** Task details **
A complete answer lists every line of the entries below where the string "offset" appears.

── Provided records ──

-- ==== Sys2Proof/Machine/Formats.lean ====
section
/-! DEFINITION. Formats.lean: elements of formatted pages (R70 to R76, R94 to R96): what a load makes of the words it
reads, and what an encoding store makes of the lanes that write a word. -/
namespace Sys2Proof

/-- KIND values that decode and encode (R287). -/
def MKind.typed : MKind → Bool
  | .f32 | .f16 | .bf16 | .i32 => true
  | _ => false

/-- KIND values that take bits on any page (R95). -/
def MKind.raw : MKind → Bool
  | .rb8 | .rb16 | .rb32 | .rb64 | .rb128 => true
  | _ => false

/-- Size of a KIND on a page with FMT 0, and of the raw forms (R287). -/
def MKind.size : MKind → Nat
  | .b8 | .rb8 => 1
  | .b16 | .rb16 => 2
  | .b64 | .rb64 | .tag => 8
  | .b128 | .rb128 => 16
  | _ => 4

/-- Elements of a register type that fit in a lane (R94). -/
def MKind.elems : MKind → Nat
  | .f16 | .bf16 => 2
  | _ => 1

end Sys2Proof

namespace Sys2Proof.Machine

/-- Element width of an FMT code, in bits (R90). -/
def fmtWidth (fmt : Nat) : Nat := [0, 32, 16, 16, 8, 8, 8, 8, 4].getD fmt 0

/-- Permitted pairs of FMT and BLK (R74, R91). -/
def fmtBlkOk (fmt blk : Nat) : Bool :=
  match blk with
  | 0 => decide (1 ≤ fmt ∧ fmt ≤ 8)
  | 1 => decide (2 ≤ fmt ∧ fmt ≤ 8)
  | 2 => decide (4 ≤ fmt ∧ fmt ≤ 7)
  | _ => false

/-- Register types that an FMT and BLK permit (R94). -/
def typeOk (fmt blk : Nat) (k : MKind) : Bool :=
  fmtBlkOk fmt blk && (match k with
    | .f32 => true
    | .f16 | .bf16 => fmt != 1
    | .i32 => (fmt == 6 || fmt == 8) && blk == 0
    | _ => false)

/-- Whether a KIND may be used on a page: FORMAT where not (R93 to R96, R287). -/
def kindOk (tier fmt blk : Nat) (k : MKind) : Bool :=
  if k = .tag then decide (tier < 2)
  else if k.raw || fmt == 0 then true
  else decide (tier < 2) && k.typed && typeOk fmt blk k

/-- Whether a KIND may be used for a load from a page: a typed load of a page of the host or of a peer raises FORMAT, whatever its FMT
(R362). A typed store to such a page acts as one of 32 bits. DEDUCED (log 45). -/
def loadKindOk (tier fmt blk : Nat) (k : MKind) : Bool := kindOk tier fmt blk k && !(k.typed && decide (2 ≤ tier))

/-- An element's exact value before its scale (R68 to R71). -/
def elemFV (fmt code : Nat) : FV :=
  let int := fun (w : Nat) => let v : Int := if 2 ^ (w - 1) ≤ code then (code : Int) - 2 ^ w else code
    FV.fin (decide (v < 0)) v.natAbs 0
  match fmt with
  | 1 => unpackF fp32 code
  | 2 => unpackF bfl16 code
  | 3 => unpackF fp16 code
  | 4 => unpackF e4m3 code
  | 5 => unpackF e5m2 code
  | 6 => int 8
  | 7 => sp8FV code
  | _ => int 4

/-- A value times 2^k. -/
def FV.scale (x : FV) (k : Int) : FV :=
  match x with
  | .fin n m e => .fin n m (e + k)
  | y => y

/-- Exponent of the scale of a word's elements, `none` where every element is NaN (R74). -/
def scaleExp (blk : Nat) (tag t0 t1 : BitVec 4) : Option Int :=
  match blk with
  | 1 => some ((tag.toNat : Int) - 8)
  | 2 => let e := t0.toNat * 16 + t1.toNat; if e = 255 then none else some ((e : Int) - 127)
  | _ => some 0

/-- The register code of a decoded element, rounded once, rn (R75). -/
def decodeElem (k : MKind) (fmt code : Nat) (sc : Option Int) : Nat :=
  let x := match sc with | some e => (elemFV fmt code).scale e | none => .nan false
  match k with
  | .f16 => (packF fp16 ⟨.rn, 0⟩ .ieee x).1
  | .bf16 => (packF bfl16 ⟨.rn, 0⟩ .ieee x).1
  | .i32 => match x with
    | .fin n m _ => (BitVec.ofInt 32 (if n then -(m : Int) else m)).toNat
    | _ => 0
  | _ => (packF fp32 ⟨.rn, 0⟩ .ieee x).1

/-- Lowest word of a word's quad (R74). -/
def quadOf (w : Nat) : Nat := w / 4 * 4

/-- The words that supply a lane: those of its data, then those whose tags it needs (R94). -/
def loadWords (sh : LoadShape) (w : Nat) : List Nat :=
  let data := if sh.size = 16 then [w, w + 1] else [w]
  if sh.kind.typed && sh.fmt != 0 && sh.blk == 2 then (data ++ [quadOf w, quadOf w + 1]).eraseDups else data

def wordIn (got : List (Nat × MWord)) (w : Nat) : MWord :=
  match got.find? fun e => e.1 == w with
  | some e => e.2
  | none => {}

/-- The registers of a lane from the words that supply it (R361). -/
def loadRegs (sh : LoadShape) (w : Nat) (got : List (Nat × MWord)) : List Word :=
  let d := (wordIn got w).data.toNat + (if sh.size = 16 then (wordIn got (w + 1)).data.toNat * 2 ^ 64 else 0)
  if sh.kind = .tag then [((wordIn got w).tag.zeroExtend 32 : Word)]
  else if sh.kind.typed && sh.fmt != 0 then
    let wd := fmtWidth sh.fmt
    let sc := scaleExp sh.blk (wordIn got w).tag (wordIn got (quadOf w)).tag (wordIn got (quadOf w + 1)).tag
    let e := fun (i : Nat) => decodeElem sh.kind sh.fmt (d / 2 ^ (8 * sh.off + 4 * sh.nib + wd * i) % 2 ^ wd) sc
    [BitVec.ofNat 32 (if sh.kind.elems = 2 then e 0 + 2 ^ 16 * e 1 else e 0)]
  else
    let v := d / 2 ^ (8 * sh.off) % 2 ^ (8 * sh.size)
    (List.range sh.kind.regs).map fun i => BitVec.ofNat 32 (v / 2 ^ (32 * i))

/-! ### Encoding stores (R76, R95) -/

/-- The largest magnitude M of R76. -/
def maxMag (fmt : Nat) : FV :=
  match fmt with
  | 6 => .fin false 127 0
  | 7 => .fin false 2 0
  | 8 => .fin false 7 0
  | 1 => elemFV 1 (maxCode fp32)
  | 2 => elemFV 2 (maxCode bfl16)
  | 3 => elemFV 3 (maxCode fp16)
  | 4 => elemFV 4 (maxCode e4m3)
  | _ => elemFV 5 (maxCode e5m2)

def FV.abs : FV → FV
  | .fin _ m e => .fin false m e
  | .inf _ => .inf false
  | y => y

/-- Every element that is no NaN fits under M × 2^k. -/
def fitsScale (fmt : Nat) (k : Int) (xs : List FV) : Bool :=
  xs.all fun x => x.isNan || !ltF ((maxMag fmt).scale k) x.abs

/-- One element's code at a scale (R76). -/
def encodeElem (fmt : Nat) (k : Int) (x : FV) : Nat :=
  let y := x.scale (-k)
  let flt := fun (f : Machine.Fmt) => match y with
    | .inf n => if f.hasInf then signCode f n (infCode f) else signCode f n (maxCode f)
    | y => (packF f ⟨.rn, 0⟩ .sat y).1
  let int := fun (w : Nat) => match y with
    | .nan _ => 0
    | y => (BitVec.ofInt w (toInt ⟨.rn, 0⟩ (-(2 ^ (w - 1) - 1 : Int)) (2 ^ (w - 1) - 1) y).1).toNat
  match fmt with
  | 1 => flt fp32
  | 2 => flt bfl16
  | 3 => flt fp16
  | 4 => flt e4m3
  | 5 => flt e5m2
  | 6 => int 8
  | 7 => (toSp8 y).1
  | _ => int 4

/-- The values that a lane's register holds under a register type. -/
def regElems (k : MKind) (w : Word) : List FV :=
  match k with
  | .f16 => [unpackF fp16 (w.toNat % 2 ^ 16), unpackF fp16 (w.toNat / 2 ^ 16)]
  | .bf16 => [unpackF bfl16 (w.toNat % 2 ^ 16), unpackF bfl16 (w.toNat / 2 ^ 16)]
  | .i32 => [.fin w.msb w.toInt.natAbs 0]
  | _ => [unpackF fp32 w.toNat]

/-- One lane of an encoding store: the word, the bit offset in it, and the values, lowest first. -/
structure EncLane where
  w : Nat
  bit : Nat
  vals : List FV
deriving DecidableEq, Repr

/-- The value that ends at a bit offset of a word, the highest lane's, if a lane writes it. -/
def encAt (wd : Nat) (ls : List EncLane) (w bit : Nat) : Option FV :=
  ls.foldl (fun r l =>
    if l.w = w ∧ l.bit ≤ bit ∧ bit < l.bit + wd * l.vals.length then l.vals[(bit - l.bit) / wd]? else r) none

/-- All elements of a word, if lanes cover it. -/
def encWord (wd : Nat) (ls : List EncLane) (w : Nat) : Option (List FV) :=
  (List.range (64 / wd)).foldr (fun i r => match r, encAt wd ls w (wd * i) with
    | some xs, some x => some (x :: xs)
    | _, _ => none) (some [])

/-- Data of a word from its elements' codes. -/
def packCodes (wd : Nat) (cs : List Nat) : DWord :=
  BitVec.ofNat 64 (cs.foldr (fun c n => c + n * 2 ^ wd) 0)

/-- The words that an encoding store writes, with their tags; `none` raises FORMAT (R76, R95). A tag that no scale stands in is left
as it was. DEDUCED (log 39). -/
def encodeStore (fmt blk : Nat) (ls : List EncLane) : Option (List StorePart) :=
  let wd := fmtWidth fmt
  let ws := (ls.map (·.w)).eraseDups
  let units := if blk = 2 then ((ws.map quadOf).eraseDups).map fun q => [q, q + 1, q + 2, q + 3] else ws.map fun w => [w]
  units.foldl (fun r u => match r with
    | none => none
    | some ps =>
      let es := u.map (encWord wd ls)
      if es.any (·.isNone) then none
      else
        let xs := es.map fun e => e.getD []
        let all := xs.flatten
        match blk with
        | 1 =>
          let t := ((List.range 16).find? fun (t : Nat) => fitsScale fmt (Int.ofNat t - 8) all).getD 15
          some (ps ++ (u.zip xs).map fun (w, e) =>
            ⟨w, 0xFF, packCodes wd (e.map (encodeElem fmt ((t : Int) - 8))), some (BitVec.ofNat 4 t)⟩)
        | 2 =>
          let e := ((List.range 255).find? fun (e : Nat) => fitsScale fmt (Int.ofNat e - 127) all).getD 254
          let tags := [some (BitVec.ofNat 4 (e / 16)), some (BitVec.ofNat 4 e), none, none]
          some (ps ++ ((u.zip xs).zip tags).map fun ((w, x), tg) =>
            ⟨w, 0xFF, packCodes wd (x.map (encodeElem fmt ((e : Int) - 127))), tg⟩)
        | _ => some (ps ++ (u.zip xs).map fun (w, x) => ⟨w, 0xFF, packCodes wd (x.map (encodeElem fmt 0)), none⟩))
    (some [])

end Sys2Proof.Machine
end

───

** Written solution **
/-- One lane of an encoding store: the word, the bit offset in it, and the values, lowest first. -/
/-- The value that ends at a bit offset of a word, the highest lane's, if a lane writes it. -/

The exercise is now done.